Stored items:
_ _ _

/-- A rewind for a local fault, with the event code that caused it (R443, R444): the partition is REWINDING until the first
instruction of BODY that it comes to. -/
def State.rewind (s : State) (p code : Nat) : State :=
  let x := s.part p
  if !x.state.steps ∨ (s.seq p).phase = .none then s
  else
    let point := b2n x.applyPassed
    let s := s.setPart p { x with rewinds := satAdd x.rewinds 1 }
    let s := s.modSeq p (fun q => { q with rewindsInStep := q.rewindsInStep + 1 })
    let s := (s.recovery p 1 (natLe 1 point ++ natLe 2 code)).countLading p 0
    let s := s.raiseJr 0x4004 p (wordLe 8 x.step ++ natLe 1 point ++ natLe 2 code)
    if (s.recoveryOf p).rewindLimit < (s.seq p).rewindsInStep then s.halt p 8
    else
      let s := (s.flushPartition p).modPart p (fun x => { x with state := .rewinding })
      if x.applyPassed then s.restartApply p else s.restartBody p

end Sys2Proof.Machine
end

_ _ _

◆ **Work request**
Search the records for the word "then" and copy every line where it occurs.

◆ **Output of the task**
  if !x.state.steps ∨ (s.seq p).phase = .none then s
    if (s.recoveryOf p).rewindLimit < (s.seq p).rewindsInStep then s.halt p 8
      if x.applyPassed then s.restartApply p else s.restartBody p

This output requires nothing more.